ISO 80601-2-61:2011 Medical Electrical Equipment- Part 2-61: Particular requirements for basic safety and essential performance of pulse oximeter equipment.
All clauses are assessed to comply with the requirement of ISO 80601-2-61:2011(First Edition) for use with IEC60601-1:2005 (Third Edition) +CERR.1(2005)+CORR.2(2007). Excluded the following clauses:
The following clauses/collaterals were excluded from this testing:
201.7.9.2.14.101c) biocompatibility
201.10 Protection against unwanted and excessive radiation HAZARDS
201.12 ACCURACY of controls and instruments and protection against hazardous outputs
201.15.3.5.101.2 Shock and vibration for professional transport
202 EMC
208 Alarm
We have also conducted other performance test including SpO2 and PR Accuracy Test, Device Output Time and Finger Out Time Test, Device Response Time Test, Weak Perfusion Test, High and Low Temperature & Humidity Test Per Guidance for Industry and FDA Staff: Pulse Oximeter-Premarket Notification submission [510(k)s].
17
The Software Validation is in compliance with FDA Guidance to Compliance with FDA
Guidance for the Content of Premarket Submissions for Software Contained in Medical Devices.
| No. | Test Name |
|---|---|
| 1 | System Performance Test |
| 2 | Performance Test according to ISO 80601-2-61 |
| 3 | Electromagnetic Compatibility Test According to IEC 60601-1-2 |
| 4 | Electrical Safety Test According to IEC 60601-1 |
| 5 | Bluetooth Wireless Test according to FCC Part 15B and Part 15C |
The list of non-clinical test performed on the proposed devices.

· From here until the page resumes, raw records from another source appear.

/-- Every instruction completes or is rejected: no third thing happens at execution. -/
theorem completes_or_rejects (s : State) (i : Instr) : (∃ t, Completes s i t) ∨ ∃ e, Rejects s i e := by
  cases i with
  | hlt => exact .inl ⟨_, .hlt⟩
  | prn a => exact (reg_or_rejects s (b := 0) (by simp)).imp_left fun ⟨_, ha⟩ => ⟨_, .prn ha⟩
  | ldi a b => exact (reg_or_rejects s (b := b) (by simp)).imp_left fun ⟨_, ha⟩ => ⟨_, .ldi ha⟩
  | add a b => exact (regs_or_rejects s (by simp)).imp_left fun ⟨_, _, ha, hb⟩ => ⟨_, .add ha hb⟩
  | mul a b => exact (regs_or_rejects s (by simp)).imp_left fun ⟨_, _, ha, hb⟩ => ⟨_, .mul ha hb⟩
  | push a => exact (push_or_rejects s (by simp)).imp_left fun ⟨_, ha, hlo, hhi⟩ => ⟨_, .push ha hlo hhi⟩
  | pop a =>
    obtain ⟨r, ha⟩ | hrej := reg_or_rejects s (i := .pop a) (a := a) (b := 0) (by simp)
    · by_cases hsp : 255 < s.sp
      · exact .inr ⟨_, .popAddress (toNat_le_seven_of_reg ha) hsp⟩
      · exact .inl ⟨_, .pop ha (Nat.not_lt.1 hsp)⟩
    · exact .inr hrej
  | call a => exact (push_or_rejects s (by simp)).imp_left fun ⟨_, ha, hlo, hhi⟩ => ⟨_, .call ha hlo hhi⟩
  | iret => exact .inl ⟨_, .iret⟩

/-- What an instruction can do: complete, or fault with `status` alone changed. -/
theorem exec_eq_next_iff {s t : State} {i : Instr} :
    exec i s = .next t ↔ Completes s i t ∨ ∃ e, Rejects s i e ∧ t = s.faultedBy e := by
  constructor
  · intro h
    obtain ⟨u, hu⟩ | ⟨e, he⟩ := completes_or_rejects s i
    · cases hu.exec_eq.symm.trans h
      exact .inl hu
    · cases he.exec_eq.symm.trans h
      exact .inr ⟨e, he, rfl⟩
  · rintro (h | ⟨e, he, rfl⟩)
    · exact h.exec_eq
    · exact he.exec_eq

/-! ### The step -/

theorem stopped?_eq_none_iff {s : State} : stopped? s = none ↔ s.status = .running := by
  unfold stopped?
  split <;> simp_all

/-- The step from `s` meets the fatal error `e`, on the way to an instruction or in executing it (R115). -/
def Faults (s : State) (e : FatalError) : Prop :=
  fetchDecode s = .error e ∨ ∃ i, fetchDecode s = .ok i ∧ Rejects s i e

/-- A step of a running engine is the fatal error of the fetch and decode, or the instruction's execution (R111). -/
theorem step_of_running {s : State} (h : s.status = .running) :
    (∃ e, fetchDecode s = .error e ∧ step s = .next (s.faultedBy e)) ∨
      ∃ i, fetchDecode s = .ok i ∧ step s = exec i s := by
  unfold step
  rw [stopped?_eq_none_iff.2 h]
  cases hf : fetchDecode s with
  | error e => exact .inl ⟨e, rfl, rfl⟩
  | ok i => exact .inr ⟨i, rfl, rfl⟩

theorem running_of_step {s t : State} (h : step s = .next t) : s.status = .running := by
  unfold step at h
  cases hs : stopped? s with
  | none => exact stopped?_eq_none_iff.1 hs
  | some f => simp [hs] at h

/-- What a step can do: the fetched instruction completes, or a fatal error changes `status` alone. -/
theorem step_eq_next_iff {s t : State} :
    step s = .next t ↔
      s.status = .running ∧
        ((∃ i, fetchDecode s = .ok i ∧ Completes s i t) ∨ ∃ e, Faults s e ∧ t = s.faultedBy e) := by
  constructor
  · intro h
    have hrun := running_of_step h
    refine ⟨hrun, ?_⟩
    obtain ⟨e, hf, hstep⟩ | ⟨i, hf, hstep⟩ := step_of_running hrun
    · cases hstep.symm.trans h
      exact .inr ⟨e, .inl hf, rfl⟩
    · obtain hc | ⟨e, he, rfl⟩ := exec_eq_next_iff.1 (hstep.symm.trans h)
      · exact .inl ⟨i, hf, hc⟩
      · exact .inr ⟨e, .inr ⟨i, hf, he⟩, rfl⟩
  · rintro ⟨hrun, h⟩
    obtain ⟨e, hf, hstep⟩ | ⟨i, hf, hstep⟩ := step_of_running hrun
    · obtain ⟨i, hf', -⟩ | ⟨e', hf' | ⟨i, hf', -⟩, rfl⟩ := h <;> cases hf.symm.trans hf'
      exact hstep
    · rw [hstep, exec_eq_next_iff]
      obtain ⟨j, hf', hc⟩ | ⟨e', hf' | ⟨j, hf', he⟩, rfl⟩ := h <;> cases hf.symm.trans hf'
      · exact .inl hc
      · exact .inr ⟨e', he, rfl⟩

/-- The case analysis for rules about what a step changes. -/
theorem step_cases {s t : State} (h : step s = .next t) :
    (∃ i, fetchDecode s = .ok i ∧ Completes s i t) ∨ ∃ e, t = s.faultedBy e :=
  (step_eq_next_iff.1 h).2.imp_right fun ⟨e, _, ht⟩ => ⟨e, ht⟩

/-! # The rules of the state -/

/-! ### The flags cell (R32) -/

theorem Completes.fl_eq {s t : State} {i : Instr} (h : Completes s i t) : t.fl = s.fl := by
  cases h <;> rfl

/-- The flags cell is not fetched. -/
theorem fetchDecode_withFl (s : State) (f : Bool) : fetchDecode { s with fl := f } = fetchDecode s := rfl

theorem Completes.withFl {s t : State} {i : Instr} (h : Completes s i t) (f : Bool) :
    Completes { s with fl := f } i { t with fl := f } := by
  cases h with
  | hlt => exact .hlt
  | prn ha => exact .prn ha
  | ldi ha => exact .ldi ha
  | add ha hb => exact .add ha hb
  | mul ha hb => exact .mul ha hb
  | push ha hlo hhi => exact .push ha hlo hhi
  | pop ha hsp => exact .pop ha hsp
  | call ha hlo hhi => exact .call ha hlo hhi
  | iret => exact .iret

theorem Rejects.withFl {s : State} {i : Instr} {e : FatalError} (h : Rejects s i e) (f : Bool) :
    Rejects { s with fl := f } i e := by
  cases h with
  | indexA ha hi => exact .indexA ha hi
  | indexB ha hb hi => exact .indexB ha hb hi
  | pushAddress ha hsp hi => exact .pushAddress ha hsp hi
  | popAddress ha hsp => exact .popAddress ha hsp

theorem Faults.withFl {s : State} {e : FatalError} (h : Faults s e) (f : Bool) : Faults { s with fl := f } e :=
  h.imp id fun ⟨i, hf, he⟩ => ⟨i, hf, he.withFl f⟩

theorem step_fl_eq {s t : State} (h : step s = .next t) : t.fl = s.fl := by
  obtain ⟨i, -, hc⟩ | ⟨e, rfl⟩ := step_cases h
  · exact hc.fl_eq
  · rfl

theorem step_withFl {s t : State} (h : step s = .next t) (f : Bool) :
    step { s with fl := f } = .next { t with fl := f } := by
  obtain ⟨hrun, ⟨i, hf, hc⟩ | ⟨e, he, rfl⟩⟩ := step_eq_next_iff.1 h
  · exact step_eq_next_iff.2 ⟨hrun, .inl ⟨i, (fetchDecode_withFl s f).trans hf, hc.withFl f⟩⟩
  · exact step_eq_next_iff.2 ⟨hrun, .inr ⟨e, he.withFl f, rfl⟩⟩

/-- Settles O31: no case of `Completes`, `Rejects` or the fetch mentions the flags cell. -/
theorem flagsCellIsDead : Obligations.FlagsCellIsDead :=
  ⟨rfl, fun _ _ h => ⟨step_fl_eq h, step_withFl h⟩⟩

/-! ### The general registers (R24, R25) -/

/-- An instruction that changes a register is one of the four writers, and the register is its byte `a`'s. -/
theorem Completes.writer_of_reg_ne {s t : State} {i : Instr} (h : Completes s i t) {r : Fin Config.numRegs}
    (hne : t.reg r ≠ s.reg r) :
    ∃ a b : Byte, r.val = a.toNat ∧ (i = .ldi a b ∨ i = .add a b ∨ i = .mul a b ∨ i = .pop a) := by
  cases h with
  | @ldi a b _ ha => exact ⟨a, b, State.eq_of_setReg_reg_ne hne ▸ ha, .inl rfl⟩
  | @add a b _ _ ha => exact ⟨a, b, State.eq_of_setReg_reg_ne hne ▸ ha, .inr (.inl rfl)⟩
  | @mul a b _ _ ha => exact ⟨a, b, State.eq_of_setReg_reg_ne hne ▸ ha, .inr (.inr (.inl rfl))⟩
  | @pop a _ ha => exact ⟨a, 0, State.eq_of_setReg_reg_ne hne ▸ ha, .inr (.inr (.inr rfl))⟩
  | hlt | prn | push | call | iret => exact absurd rfl hne

/-- Settles O34: a fatal error changes no register, and the completions are `Completes.writer_of_reg_ne`. -/
theorem registersWrittenOnlyByTheirWriters : Obligations.RegistersWrittenOnlyByTheirWriters := by
  intro s t r h hne
  obtain ⟨i, hf, hc⟩ | ⟨e, rfl⟩ := step_cases h
  · obtain ⟨a, b, hr, hi⟩ := hc.writer_of_reg_ne hne
    exact ⟨a, b, hr, by simpa [hf] using hi⟩
  · exact absurd rfl hne

/-- Settles O13: an index byte up to 7 is its register, by the laws of `regIndex`, and any other is refused. -/
theorem registerIndexDomain : Obligations.RegisterIndexDomain := by
  intro s i v
  refine ⟨fun r hr => ⟨readReg_ok s hr, s.setReg r v, writeReg_ok s v hr, State.setReg_reg_same s r v, ?_, rfl⟩,
    fun hi => ⟨readReg_error s hi, writeReg_error s v hi⟩⟩
  intro q hq
  exact State.setReg_reg_other s r q v fun e => hq (e ▸ hr)

/-! ### The stack pointer (R30) -/

/-- An instruction that completes leaves `sp`, or pushes and makes it one less, or pops and makes it one more. -/
theorem Completes.sp_cases {s t : State} {i : Instr} (h : Completes s i t) :
    t.sp = s.sp ∨ (t.sp + 1 = s.sp ∧ ∃ a, i = .push a ∨ i = .call a) ∨ (t.sp = s.sp + 1 ∧ ∃ a, i = .pop a) := by
  cases h with
  | push _ hlo => exact .inr (.inl ⟨Nat.sub_add_cancel hlo, _, .inl rfl⟩)
  | call _ hlo => exact .inr (.inl ⟨Nat.sub_add_cancel hlo, _, .inr rfl⟩)
  | pop => exact .inr (.inr ⟨rfl, _, rfl⟩)
  | hlt | prn | ldi | add | mul | iret => exact .inl rfl

/-- Settles O35: a fatal error leaves `sp`, and the completions are `Completes.sp_cases`. -/
theorem stackPointerMovesByOne : Obligations.StackPointerMovesByOne := by
  intro s t h
  obtain ⟨i, hf, hc⟩ | ⟨e, rfl⟩ := step_cases h
  · simpa [hf] using hc.sp_cases
  · exact .inl rfl

end Sys2Proof.Machine

namespace Sys2Proof.Machine

/-! # Memory

A read after a write, in terms of `MemRead` and `MemWrite`; what the loader leaves in each cell; which instructions
write memory. -/

/-! ### MemRead and MemWrite (R52, R53) -/

/-- The one cell a write can change is the one written. -/
theorem Memory.eq_of_get_put_ne {m : Memory} {a x : Nat} {v : Byte} (h : (m.put a v).get x ≠ m.get x) : x = a :=
  by_contra fun hne => h (Memory.get_put_other m a v hne)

The test results indicate that the safety and effectiveness of the proposed device is identical to that of the predicate device.
3.8 Determination of substantial equivalence
The proposed device of Fingertip Pulse Oximeter MD300C208/MD300C198 has the same classification information, similar intended use, same design principle, similar product design and specifications, and the same performance as the predicated device. The main differences are the proposed devices have function of Bluetooth and MD300C208 can display Pulse Amplitude while the predicate device does not have these function. The differences are slight and do not influence the effectiveness and safety of the device. According to the test results, the proposed device is as safe as effective and performance as well as the predicate device. So the proposed device is Substantially Equivalent (SE) to the predicate device which is US legally market device.